### WORK ORDER
Set down the listing below verbatim, but only from its first line through the line containing "decide (s.pw.mode ≠".
*** TASK MATERIAL Section Begins ***
-- ==== Sys2Proof/Tests/Slice0.lean ====
section
/-! SUPPORT. Tests: the ill-formed terms that the checks refuse, and for every statement states and operands that meet its hypotheses, at
the boundary values of its clauses. The expected values come from the rules cited. -/
namespace Sys2Proof.Tests
-- one theorem at a time: each kernel evaluation needs its own stack
set_option Elab.async false
open Sys2Proof Sys2Proof.Machine

/-! ## States -/

/-- Registers written in order. -/
def put (s : State) (l : List (Nat × Word)) : State := l.foldl (fun s e => s.setR e.1 e.2) s

/-- An awake device in CONFIGURE. -/
def cfg : State := { State.reset with pw := { power0 with mode := .configure } }

/-- An awake device in CONFIGURE whose period generator runs with PERIOD 80,000. -/
def live : State := put { cfg with clk := { clock0 with gen := true, tick := 80000, e0 := 80000 } } [(Reg.TIME_PERIOD, 80000)]

/-- The same in RUN. -/
def running : State := { live with pw := { live.pw with mode := .run, cblock := false } }

/-- In the Cell role. -/
def cellRole : State := { live with pw := { live.pw with role := .cell } }

/-- HostReady as a Bool. -/
def ready (s : State) (p : Nat) : Bool :=
  decide (s.pw.mode ≠ .dormant) && s.pw.busChange.isNone && !s.idle p && !s.locked p

theorem ready_iff {s : State} {p : Nat} (h : ready s p = true) : s.HostReady p := by
  simp only [ready, Bool.and_eq_true, decide_eq_true_eq, Option.isNone_iff_eq_none, Bool.not_eq_true'] at h
  exact ⟨h.1.1.1, h.1.1.2, h.1.2, h.2⟩

/-- Selected as a Bool. -/
def sel (s : State) (r cls n : Nat) : Bool :=
  decide (s.getR r ≠ 0) && s.validFor (s.getR r) cls && decide (hIndex (s.getR r) = n)

theorem sel_iff {s : State} {r cls n : Nat} (h : sel s r cls n = true) : s.Selected r cls n := by
  simp only [sel, Bool.and_eq_true, decide_eq_true_eq] at h
  exact ⟨h.1.1, h.1.2, h.2⟩

/-- What a next state holds. -/
def after (o : Host.Outcome State Fault Refusal) (p : State → Bool) : Bool :=
  match o with
  | .next t => p t
  | .fault _ => false
  | .refused _ => false

/-- The command ends in state `u`. -/
def same (o : Host.Outcome State Fault Refusal) (u : State) : Bool := after o (fun t => decide (t = u))

/-! ## Ill-formed terms -/

/-- A train of SLOTS 2 needs 356 bytes (R248, R250). -/
theorem illformed_train_length :
    Instr.wf (.trainReturn 0 ([0, 0, 2] ++ List.replicate 352 0)) = false ∧ Instr.wf (.trainReturn 0 ([0, 0, 2] ++ List.replicate 353 0)) = true := by
  decide +kernel

/-- SLOTS is 1 to 96 (R250). -/
theorem illformed_train_slots :
    trainBytesOk ([0, 0, 0] ++ List.replicate 289 0) = false ∧ trainBytesOk ([0, 0, 97] ++ List.replicate 3393 0) = false := by decide +kernel

/-- The codes of REQ other than 0, 1, 6 are commands of their own (R45). -/
theorem illformed_mode_code : Instr.wf (.modeRequestBadCode 2) = false ∧ Instr.wf (.modeRequestBadCode 6) = true := by decide

/-- A harmonic window has eight channels (R314). -/
theorem illformed_harmonic_window : Instr.wf (.harmonicWindow 0 2 0 []) = false := by decide

/-- A published frame carries eight values in each of its two samples (R369). -/
theorem illformed_sv_frame :
    Instr.wf (.svFrame 0 (List.replicate 7 0) (List.replicate 8 0)) = false := by decide

/-- A command with fields the type does not bound is well formed at both ends of its ranges and nowhere beyond. -/
theorem illformed_idm :
    Instr.wf (.idmReadDone (.record 0 (some []))) = false ∧ Instr.wf (.idmReadDone (.record 0 none)) = true ∧
    Instr.wf (.idmReadDone (.module 15 (some (List.replicate 96 0, List.replicate 15 0)))) = false ∧
    Instr.wf (.idmPoll [] 0) = false ∧ Instr.wf (.idmPoll (List.replicate 16 none) 0) = true := by decide

/-- Training finds at most 96 devices (R262). -/
theorem illformed_training :
    Instr.wf (.trainingDone 0 (List.replicate 97 ⟨0, 0, 0, 0⟩) 0 none) = false ∧
    Instr.wf (.rejoinDone 0 1 (List.replicate 97 (0, ⟨0, 0, 0, 0⟩)) none) = false := by decide

/-- An E0 takes 24 modulator streams and 16 codes, a cycle four channels of each kind, an estimate four phasors (R299, R302, R318). -/
theorem illformed_samples :
    EpochIn.ok ⟨⟨0, 0, 0, 0, 0, 0, 0, 0, 0, 0, 0, 0⟩, List.replicate 24 0, []⟩ = false ∧ CycleIn.ok ⟨0, 0, 0, true, 0, [], []⟩ = false ∧
    PhasorIn.ok ⟨[0], [], [], [], 0⟩ = false := by decide

/-! ## The queue, the lock and the bus -/

/-- Two commands wait: the first runs, the second stays (StepRunsTheFrontCommand, CommandsLeaveTheQueue). -/
theorem witness_front :
    let s := { cfg with pending := [.clrMissed, .bankDrop] }
    s.pending = [.clrMissed, .bankDrop] ∧ s.logq = [] ∧ after (step s) (fun t => decide (t.pending = [.bankDrop] ∧ t.logq = [])) = true := by
  decide +kernel

/-- AnEmptyQueueLetsOneTickPass and StepKeepsTheCanonicalForm at reset. -/
theorem witness_idle : State.reset.pending = [] ∧ after (step State.reset) (fun t => decide (t.clk.tick = 1 ∧ t.clk.plant8 = 5)) = true := by
  decide +kernel

theorem witness_canonical : State.reset.Canonical ∧ after (step State.reset) (fun _ => true) = true :=
  ⟨⟨by decide +kernel, by decide +kernel, by decide +kernel, by decide +kernel, by decide +kernel, by decide +kernel⟩, by decide +kernel⟩

/-- R24: a host access while the bus mode changes stops; a command that is no host access does not (accessDuringBusModeChangeStops,
EveryCommandCompletes). -/
theorem witness_bus_change :
    let s := { cfg with pw := { cfg.pw with busChange := some (1600, true) } }
    s.pw.mode ≠ .dormant ∧ s.pw.busChange.isSome = true ∧ lockPage .clrMissed = some Pg.PUMP ∧ freeAccess (.hostRead 0 .good) = true ∧
    stops (exec .clrMissed s) = true ∧ stops (exec (.hostRead 0 .good) s) = true ∧
    cfg.pw.busChange = none := by decide +kernel

/-- R45: in DORMANT a host command changes nothing (dormantIgnoresTheHost). -/
theorem witness_dormant :
    State.reset.pw.mode = .dormant ∧ lockPage .clrMissed ≠ none ∧ freeAccess (.pageLock 0) = true ∧
    same (exec (.pageLock 0) State.reset) State.reset = true := by decide +kernel

/-- Page `p` of the awake device, locked (R35). -/
def lockedPage (p : Nat) : State := put live [(Hdr.LOCK p, 1)]

/-- LockedPagesRefuse: the hypotheses hold of PUMP and of a Guard page, at the first and last lockable offsets, with a posted Guard write at
each of its offsets; and the command is refused and counted. -/
theorem witness_locked :
    let s := lockedPage Pg.PUMP
    let g := lockedPage Pg.GRD
    let q (a : Nat) : State := { g with grd := { guard0 with inReset := false }, pw := { g.pw with gpost := [(a, 5, 15)] } }
    (s.pw.mode ≠ .dormant ∧ s.pw.busChange = none ∧ s.logq = [] ∧ s.idle Pg.PUMP = false ∧ s.locked Pg.PUMP = true) ∧
    (g.idle Pg.GRD = false ∧ g.locked Pg.GRD = true) ∧
    lockPage .clrMissed = some Pg.PUMP ∧
    (∀ off ∈ [0x04, 0x1C, 0x40, 0xFFC, 0x0C, 0x10, 0x18], (w32 (Pg.PUMP * 4096 + off)).toNat % 4 = 0 ∧
      (w32 (Pg.PUMP * 4096 + off)).toNat / 4096 = Pg.PUMP ∧ (w32 (Pg.PUMP * 4096 + off)).toNat % 4096 = off) ∧
    s.getB (Hdr.LOCK Pg.PUMP) 1 = false ∧
    after (exec .clrMissed s) (fun t => decide (t.getF (Hdr.EVENT_CNT Pg.PUMP) 0 16 = 1)) = true ∧
    (∀ off ∈ [0x04, 0x1C, 0x40, 0x0C], (q (Pg.GRD * 4096 + off)).pw.gpost = [(Pg.GRD * 4096 + off, 5, 15)] ∧
      after (exec .guardWriteApply (q (Pg.GRD * 4096 + off))) (fun t => decide (t.getF (Hdr.EVENT_CNT Pg.GRD) 0 16 = if off = 0x0C then 0 else 1)) = true) ∧
    (q (Pg.GRD * 4096 + 4)).grd.inReset = false := by decide +kernel

/-- R18: the profiles are idle in the Cell role (idlePagesIgnore). -/
theorem witness_idle_page :
    cellRole.pw.mode ≠ .dormant ∧ cellRole.pw.busChange = none ∧ cellRole.logq = [] ∧ cellRole.idle Pg.PROF = true ∧
    lockPage .pfHold = some Pg.PROF ∧ same (exec .pfHold cellRole) cellRole = true := by decide +kernel

/-! ## Strokes -/

/-- A scalar stroke with operands in words 48, 49 and 50 and its destination in word 51. -/
def scalar0 : Scalar :=
  { pen := false, pneg := false, pidx := 0, dst := 51, sa := 48, sb := 49, sc := 50, fin := false, out := false, imm := 0 }
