-- ==== Sys2Proof/Word.lean ====
section
/-! DEFINITION. The word types of the block: bytes, the 16-bit words of the registers, the 32-bit accumulators of the
`m` packet (00_scope.md R10, R13; 46_rsp_framer.md R225). -/

namespace Sys2Proof

/-- One byte of memory, of the instruction stream or of the wire. -/
abbrev Byte := BitVec 8

/-- A 16-bit register, segment or offset (R10). -/
abbrev Word := BitVec 16

/-- The width of the hex accumulators `acc_addr` and `acc_len` (R225). -/
abbrev DWord := BitVec 32

end Sys2Proof
end

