-- ==== Sys2Proof/Machine/Ops.lean ====
section
/-! DEFINITION. The shared operations over memory and the outcome of a step: address formation and the MemoryBus
(20_memory.md R61 to R74), the epilogue of an instruction (30_encoding.md R104), and taking an error, the one exceptional
event of the block (60_exceptions.md R280 to R287). -/

namespace Sys2Proof.Machine

/-! ### Address formation and the MemoryBus -/

/-- `PA(seg, off) = seg*16 + off`, without truncation (R61). -/
def physAddr (seg off : Word) : Nat := seg.toNat * 16 + off.toNat

/-- The region the first address of a request selects (R64). -/
def regionOf (cfg : Config) (a : Nat) : Region :=
  if a < cfg.ramSize then .ram
  else if 0xF0000 ≤ a ∧ a ≤ 0xFFFFF then .rom
  else .scratch

/-- What `Resolve` returns: region, offset, effective length (R65). -/
structure View where
  region : Region
  offset : Nat
  len : Nat
  deriving DecidableEq, Repr

/-- `Resolve(a, n)` (R65). The growth of the scratch buffer that goes with it is `Bus.grow`. -/
def resolve (cfg : Config) (a n : Nat) : View :=
  match regionOf cfg a with
  | .ram => ⟨.ram, a, min n (cfg.ramSize - a)⟩
  | .rom => ⟨.rom, a - 0xF0000, min n (0x100000 - a)⟩
  | .scratch => ⟨.scratch, 0, n⟩

/-- `grow_scratch(n)` for a request resolved to the scratch region, nothing for another (R65, R69). New bytes are 0xCC,
which is what an unlisted scratch offset reads as. -/
def Bus.grow (v : View) (b : Bus) : Bus :=
  match v.region with
  | .scratch => { b with scrLen := max b.scrLen v.len }
  | .ram | .rom => b

/-- The `len` bytes from offset `off` of a region. -/
def Bus.readFrom (b : Bus) (r : Region) (off len : Nat) : List Byte :=
  (List.range len).map fun i => b.get r (off + i)

/-- Stores bytes from offset `off` of a region upward. -/
def Bus.writeFrom (b : Bus) (r : Region) (off : Nat) : List Byte → Bus
  | [] => b
  | x :: xs => (b.put r off x).writeFrom r (off + 1) xs

/-- `BusRead(a, n)` (R67): the bytes of the view, and the bus with the scratch buffer grown. -/
def busRead (cfg : Config) (b : Bus) (a n : Nat) : List Byte × Bus :=
  let v := resolve cfg a n
  ((b.grow v).readFrom v.region v.offset v.len, b.grow v)

/-- `BusWrite(a, bytes)` (R68): bytes beyond the effective length are dropped. -/
def busWrite (cfg : Config) (b : Bus) (a : Nat) (bytes : List Byte) : Bus :=
  let v := resolve cfg a bytes.length
  (b.grow v).writeFrom v.region v.offset (bytes.take v.len)

/-- The two widths of a checked access (R72, R73). -/
inductive Width where
  | byte
  | word
  deriving DecidableEq, Repr

/-- Number of bytes. -/
def Width.bytes : Width → Nat
  | .byte => 1
  | .word => 2

/-- The value of the bytes read, low byte first (R72, R75). -/
def littleEndian : List Byte → Word
  | [] => 0#16
  | [lo] => mkWord lo 0#8
  | lo :: hi :: _ => mkWord lo hi

/-- The bytes of a value, low byte first (R73, R75). -/
def Width.split (w : Width) (v : Word) : List Byte :=
  match w with
  | .byte => [v.lo]
  | .word => [v.lo, v.hi]

/-- `MemRead(a, n)` (R72): the value and the state after the access, or `E_NOMEM(a)` when the bus truncates. -/
def memRead (w : Width) (a : Nat) (s : State) : Except StepError (Word × State) :=
  let r := busRead s.cfg s.bus a w.bytes
  if r.1.length < w.bytes then .error (.noMem a) else .ok (littleEndian r.1, { s with bus := r.2 })

/-- `MemWrite(a, n, v)` (R73): the state after the store, or `E_NOMEM(a)` with nothing written. -/
def memWrite (w : Width) (a : Nat) (v : Word) (s : State) : Except StepError State :=
  if (resolve s.cfg a w.bytes).len < w.bytes then .error (.noMem a)
  else .ok { s with bus := busWrite s.cfg s.bus a (w.split v) }

/-! ### How a step ends -/

/-- A prefix is outstanding: `dseg != DS or drep != None` (30_encoding.md R111, 40_prefixes.md R142). -/
def State.prefixed (s : State) : Bool := s.dseg != .ds || s.drep != .none

/-- The epilogue of a step with result 0 whose instruction leaves `pc` at `target` (R104). -/
def finishAt (target : Word) (s : State) : State :=
  { s with ip := target, dseg := .ds, drep := .none, res := some .done }

/-- The epilogue of a step with result 0 whose instruction does not write `pc`: `pc <- IP + L` (R104), modulo 2^16
(10_state.md R27). -/
def finish (len : Nat) (s : State) : State := finishAt (s.ip + BitVec.ofNat 16 len) s

/-- The epilogue of a step with result 1: `pc <- IP + 1`, the prefix state left as the prefix set it (R104). -/
def finishPrefix (s : State) : State := { s with ip := s.ip + 1#16, res := some .prefixDone }

/-- Taking an error (60_exceptions.md R283, R285, R286): nothing is saved, no control is transferred and nothing of the
state changes; the class and its information go to the caller as the result. There is no return from it (R287). The run
loop that called `step` ends on seeing the result (`runLoopIteration`). -/
def raise (e : StepError) (s : State) : Result := .next { s with res := some (.error e) }

/-- `ERRCODE` (60_exceptions.md R281). -/
def StepError.code (c : ErrCodes) : StepError → Int
  | .opcode _ _ => c.opcode
  | .addrMode _ _ => c.addrMode
  | .regOp _ _ => c.regOp
  | .subOp _ _ => c.subOp
  | .noMem _ => c.noMem
  | .prefixPair _ => c.prefixPair

/-- The number `step` returns: 0, 1 or a negative code (30_encoding.md R103). -/
def StepResult.code (c : ErrCodes) : StepResult → Int
  | .done => 0
  | .prefixDone => 1
  | .error e => e.code c

/-- Hands something out (log 16). -/
def emit (o : Output) (s : State) : State := { s with out := s.out ++ [o] }

end Sys2Proof.Machine
end

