-- ==== Sys2Proof/Machine/RunControl.lean ====
section
/-! DEFINITION. Run control and the host's calls (47_debug_bridge.md R260 to R268), and the choice of who moves next
(00_scope.md R12; log 6). -/

namespace Sys2Proof.Machine

/-- A run loop ends: it reports the status `question` returns, whatever stopped it (R265, R266, R267). -/
def endRun (s : State) : State := emit (.returned (question s)) { s with run := .idle }

/-- What a run loop does with the result of the `step` it called: `stepi` ends on result 0, both end on a negative
result, and neither on result 1 (R265, R266). -/
def afterStep (s : State) : State :=
  match s.res with
  | some (.error _) => endRun s
  | some .done => if s.run = .stepi then endRun s else s
  | some .prefixDone | none => s

/-- One iteration of `stepi` or `cont`: the two sticky flags are looked at before the step (R264 to R266). -/
def runLoopIteration (s : State) : Result :=
  if s.kill || s.intr then .next (endRun s)
  else
    match interp s with
    | .next t => .next (afterStep t)
    | .fault r => .fault r
    | .refused r => .refused r

/-- A host call through a slot: an absent slot is logged as unsupported and does nothing else (R260; log 18). -/
def throughSlot (slot : Slot) (call : State → Result) (s : State) : Result :=
  withSlot slot call (fun s => .next s) s

/-- A call that must not land while a run loop is in progress (R268, R321; log 15). -/
def exclusive (call : State → Result) (s : State) : Result :=
  match s.run with
  | .idle => call s
  | .stepi | .cont => .fault .overlappingCall

/-- Who moves when the host does nothing: a run loop in progress, which lets the transport wait (R266); else the RSP
engine, if an event waits; else nobody: the CPU runs only when `stepi` or `cont` is called (70_reset_and_hazards.md
R311). -/
def advance (s : State) : Result :=
  match s.run, s.wire with
  | .stepi, _ => runLoopIteration s
  | .cont, _ => runLoopIteration s
  | .idle, e :: rest => receive e { s with wire := rest }
  | .idle, [] => .next s

/-- One call of the host (R261 to R266). -/
def hostCall (c : HostCall) (s : State) : Result :=
  match c with
  | .quiet => advance s
  | .kill => throughSlot .kill (fun s => .next { s with kill := true }) s
  | .intr => throughSlot .intr (fun s => .next { s with intr := true }) s
  | .stepi => throughSlot .stepi (exclusive fun s => .next { s with run := .stepi }) s
  | .cont => throughSlot .cont (exclusive fun s => .next { s with run := .cont }) s
  | .question => throughSlot .question (fun s => .next (emit (.returned (question s)) s)) s
  | .getRegs =>
    throughSlot .getRegs (exclusive fun s =>
      match getRegs s with
      | none => .refused .dump64LenOpen
      | some p => .next (emit (.returned p) s)) s
  | .readMem addr len =>
    throughSlot .readMem (exclusive fun s =>
      .next (emit (.returned (readMemory addr len s).1) (readMemory addr len s).2)) s

/-- One step of the whole block: the host's next scheduled call, and with none scheduled, whoever moves then (log 6). -/
def blockStep (s : State) : Result :=
  match s.calls with
  | c :: rest => hostCall c { s with calls := rest }
  | [] => advance s

end Sys2Proof.Machine
end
*** TASK MATERIAL Section Ends ***
### TASK SOLUTION
-- ==== Sys2Proof/Tests/Slice0.lean ====
section
/-! SUPPORT. Tests: the ill-formed terms that the checks refuse, and for every statement states and operands that meet its hypotheses, at
the boundary values of its clauses. The expected values come from the rules cited. -/
namespace Sys2Proof.Tests
-- one theorem at a time: each kernel evaluation needs its own stack
set_option Elab.async false
open Sys2Proof Sys2Proof.Machine

/-! ## States -/

/-- Registers written in order. -/
def put (s : State) (l : List (Nat × Word)) : State := l.foldl (fun s e => s.setR e.1 e.2) s

/-- An awake device in CONFIGURE. -/
def cfg : State := { State.reset with pw := { power0 with mode := .configure } }

/-- An awake device in CONFIGURE whose period generator runs with PERIOD 80,000. -/
def live : State := put { cfg with clk := { clock0 with gen := true, tick := 80000, e0 := 80000 } } [(Reg.TIME_PERIOD, 80000)]

/-- The same in RUN. -/
def running : State := { live with pw := { live.pw with mode := .run, cblock := false } }

/-- In the Cell role. -/
def cellRole : State := { live with pw := { live.pw with role := .cell } }

/-- HostReady as a Bool. -/
def ready (s : State) (p : Nat) : Bool :=
  decide (s.pw.mode ≠ .dormant) && s.pw.busChange.isNone && !s.idle p && !s.locked p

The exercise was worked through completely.